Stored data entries

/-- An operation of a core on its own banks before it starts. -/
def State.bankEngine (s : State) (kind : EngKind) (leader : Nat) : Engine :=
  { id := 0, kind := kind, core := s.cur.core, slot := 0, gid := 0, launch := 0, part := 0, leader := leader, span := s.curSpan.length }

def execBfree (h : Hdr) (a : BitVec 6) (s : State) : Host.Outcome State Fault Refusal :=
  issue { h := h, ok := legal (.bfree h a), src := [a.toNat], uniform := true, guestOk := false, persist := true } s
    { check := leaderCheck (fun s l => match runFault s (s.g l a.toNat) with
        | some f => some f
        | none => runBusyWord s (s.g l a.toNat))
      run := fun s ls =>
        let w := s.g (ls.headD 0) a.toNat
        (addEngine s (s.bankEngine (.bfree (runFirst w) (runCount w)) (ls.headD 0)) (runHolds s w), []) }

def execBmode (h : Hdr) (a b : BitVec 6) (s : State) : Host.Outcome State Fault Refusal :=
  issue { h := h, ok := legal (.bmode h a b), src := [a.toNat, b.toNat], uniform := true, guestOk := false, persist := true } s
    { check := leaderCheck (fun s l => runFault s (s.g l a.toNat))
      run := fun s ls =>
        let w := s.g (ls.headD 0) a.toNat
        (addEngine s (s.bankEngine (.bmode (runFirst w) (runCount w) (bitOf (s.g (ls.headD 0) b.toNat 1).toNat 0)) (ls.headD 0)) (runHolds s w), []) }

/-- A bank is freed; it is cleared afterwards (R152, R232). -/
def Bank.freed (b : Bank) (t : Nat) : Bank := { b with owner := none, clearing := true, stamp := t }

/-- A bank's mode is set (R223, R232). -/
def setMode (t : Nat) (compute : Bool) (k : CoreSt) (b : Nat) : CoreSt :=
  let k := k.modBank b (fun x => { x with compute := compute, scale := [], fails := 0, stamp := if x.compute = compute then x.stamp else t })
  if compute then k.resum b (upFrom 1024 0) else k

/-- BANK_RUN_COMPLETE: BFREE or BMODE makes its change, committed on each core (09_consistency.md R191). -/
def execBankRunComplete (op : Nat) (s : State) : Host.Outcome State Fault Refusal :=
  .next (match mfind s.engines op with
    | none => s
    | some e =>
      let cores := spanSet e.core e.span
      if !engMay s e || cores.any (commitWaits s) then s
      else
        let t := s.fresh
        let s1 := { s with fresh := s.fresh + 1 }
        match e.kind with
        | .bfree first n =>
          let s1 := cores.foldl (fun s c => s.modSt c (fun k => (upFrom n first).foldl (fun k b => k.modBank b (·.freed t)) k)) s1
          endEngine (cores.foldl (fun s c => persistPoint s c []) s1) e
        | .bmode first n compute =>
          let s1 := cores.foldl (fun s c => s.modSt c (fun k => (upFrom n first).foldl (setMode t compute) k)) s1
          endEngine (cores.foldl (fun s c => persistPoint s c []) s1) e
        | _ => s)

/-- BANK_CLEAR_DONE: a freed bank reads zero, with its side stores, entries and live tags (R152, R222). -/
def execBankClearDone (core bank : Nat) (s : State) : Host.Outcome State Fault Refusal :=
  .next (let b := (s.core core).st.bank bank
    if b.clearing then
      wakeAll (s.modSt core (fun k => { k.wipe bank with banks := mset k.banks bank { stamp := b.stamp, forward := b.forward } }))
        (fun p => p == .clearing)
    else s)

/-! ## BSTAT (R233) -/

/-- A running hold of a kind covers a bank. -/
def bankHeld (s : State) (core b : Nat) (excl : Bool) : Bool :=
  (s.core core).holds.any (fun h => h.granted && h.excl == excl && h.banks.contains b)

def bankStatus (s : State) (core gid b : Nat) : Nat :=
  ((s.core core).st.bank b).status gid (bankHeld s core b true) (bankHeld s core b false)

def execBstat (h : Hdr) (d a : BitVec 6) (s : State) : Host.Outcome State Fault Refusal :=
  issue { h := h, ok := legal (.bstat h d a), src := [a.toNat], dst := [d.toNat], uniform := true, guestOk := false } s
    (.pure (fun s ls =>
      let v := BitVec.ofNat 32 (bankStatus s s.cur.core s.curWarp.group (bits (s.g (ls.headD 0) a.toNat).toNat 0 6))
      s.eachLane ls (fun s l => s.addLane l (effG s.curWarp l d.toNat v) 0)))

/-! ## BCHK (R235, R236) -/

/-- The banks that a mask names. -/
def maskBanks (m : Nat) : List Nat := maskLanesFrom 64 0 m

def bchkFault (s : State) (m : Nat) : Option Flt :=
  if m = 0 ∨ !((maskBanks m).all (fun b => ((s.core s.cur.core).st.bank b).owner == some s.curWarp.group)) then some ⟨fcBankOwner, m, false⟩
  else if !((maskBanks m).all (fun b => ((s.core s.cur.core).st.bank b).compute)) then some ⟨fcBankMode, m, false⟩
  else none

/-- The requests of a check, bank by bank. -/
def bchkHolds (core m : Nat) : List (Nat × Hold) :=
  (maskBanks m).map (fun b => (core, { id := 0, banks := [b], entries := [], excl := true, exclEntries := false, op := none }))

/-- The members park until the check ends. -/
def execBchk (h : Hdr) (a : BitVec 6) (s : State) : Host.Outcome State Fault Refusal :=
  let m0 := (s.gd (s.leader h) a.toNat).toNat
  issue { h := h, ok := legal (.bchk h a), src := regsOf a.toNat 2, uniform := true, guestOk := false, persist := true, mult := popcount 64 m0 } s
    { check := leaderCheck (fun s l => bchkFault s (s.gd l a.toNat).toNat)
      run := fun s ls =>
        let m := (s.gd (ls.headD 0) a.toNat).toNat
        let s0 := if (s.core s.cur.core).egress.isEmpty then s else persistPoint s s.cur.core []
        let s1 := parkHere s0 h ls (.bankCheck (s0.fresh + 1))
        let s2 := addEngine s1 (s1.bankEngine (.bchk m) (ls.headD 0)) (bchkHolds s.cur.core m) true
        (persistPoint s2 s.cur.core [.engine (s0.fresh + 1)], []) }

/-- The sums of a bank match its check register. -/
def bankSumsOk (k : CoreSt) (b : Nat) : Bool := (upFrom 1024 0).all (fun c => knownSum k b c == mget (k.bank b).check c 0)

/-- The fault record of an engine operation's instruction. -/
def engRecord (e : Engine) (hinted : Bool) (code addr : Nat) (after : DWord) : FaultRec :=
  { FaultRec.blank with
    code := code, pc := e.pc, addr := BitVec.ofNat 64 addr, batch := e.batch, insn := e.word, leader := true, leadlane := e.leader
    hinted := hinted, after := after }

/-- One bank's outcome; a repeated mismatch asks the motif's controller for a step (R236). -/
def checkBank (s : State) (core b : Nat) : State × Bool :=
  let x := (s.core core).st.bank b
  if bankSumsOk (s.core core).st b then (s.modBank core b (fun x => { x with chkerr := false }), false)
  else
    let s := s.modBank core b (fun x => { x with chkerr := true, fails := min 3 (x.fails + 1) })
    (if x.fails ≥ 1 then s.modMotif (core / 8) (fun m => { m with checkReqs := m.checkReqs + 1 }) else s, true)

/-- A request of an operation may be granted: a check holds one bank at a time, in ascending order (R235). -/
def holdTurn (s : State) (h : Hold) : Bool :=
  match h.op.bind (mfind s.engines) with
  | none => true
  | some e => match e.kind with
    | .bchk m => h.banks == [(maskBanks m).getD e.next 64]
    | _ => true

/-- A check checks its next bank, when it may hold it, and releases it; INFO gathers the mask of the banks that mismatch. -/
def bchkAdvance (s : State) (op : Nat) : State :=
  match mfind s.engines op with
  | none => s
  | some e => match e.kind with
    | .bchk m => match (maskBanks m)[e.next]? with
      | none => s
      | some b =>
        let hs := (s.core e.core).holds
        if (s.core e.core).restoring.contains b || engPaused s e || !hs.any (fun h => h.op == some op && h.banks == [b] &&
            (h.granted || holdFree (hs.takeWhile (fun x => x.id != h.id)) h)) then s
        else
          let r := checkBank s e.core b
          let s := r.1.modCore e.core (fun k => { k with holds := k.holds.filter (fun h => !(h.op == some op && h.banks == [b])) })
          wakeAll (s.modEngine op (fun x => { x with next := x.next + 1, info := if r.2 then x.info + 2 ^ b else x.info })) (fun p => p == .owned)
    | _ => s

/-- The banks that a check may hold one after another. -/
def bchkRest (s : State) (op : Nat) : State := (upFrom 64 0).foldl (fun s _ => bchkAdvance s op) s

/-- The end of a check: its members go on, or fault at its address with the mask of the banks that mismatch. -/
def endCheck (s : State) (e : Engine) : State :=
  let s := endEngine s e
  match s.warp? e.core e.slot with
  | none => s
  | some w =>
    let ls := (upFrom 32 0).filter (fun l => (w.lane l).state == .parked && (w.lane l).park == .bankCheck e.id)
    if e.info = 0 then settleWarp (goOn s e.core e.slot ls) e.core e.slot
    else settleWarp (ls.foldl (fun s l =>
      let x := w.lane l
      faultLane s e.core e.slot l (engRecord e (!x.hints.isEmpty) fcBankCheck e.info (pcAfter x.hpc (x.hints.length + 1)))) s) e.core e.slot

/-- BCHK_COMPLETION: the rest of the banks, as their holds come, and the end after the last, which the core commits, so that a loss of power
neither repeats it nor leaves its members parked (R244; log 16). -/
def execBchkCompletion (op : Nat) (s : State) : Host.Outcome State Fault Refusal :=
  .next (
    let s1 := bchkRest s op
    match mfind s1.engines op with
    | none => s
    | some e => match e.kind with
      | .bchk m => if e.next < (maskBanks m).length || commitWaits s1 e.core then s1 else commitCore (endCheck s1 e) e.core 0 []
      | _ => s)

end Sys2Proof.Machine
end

— Your assignment —
Copy each line containing the word "fails" from the data.

— Response area —
  let k := k.modBank b (fun x => { x with compute := compute, scale := [], fails := 0, stamp := if x.compute = compute then x.stamp else t })
    let s := s.modBank core b (fun x => { x with chkerr := true, fails := min 3 (x.fails + 1) })
    (if x.fails ≥ 1 then s.modMotif (core / 8) (fun m => { m with checkReqs := m.checkReqs + 1 }) else s, true)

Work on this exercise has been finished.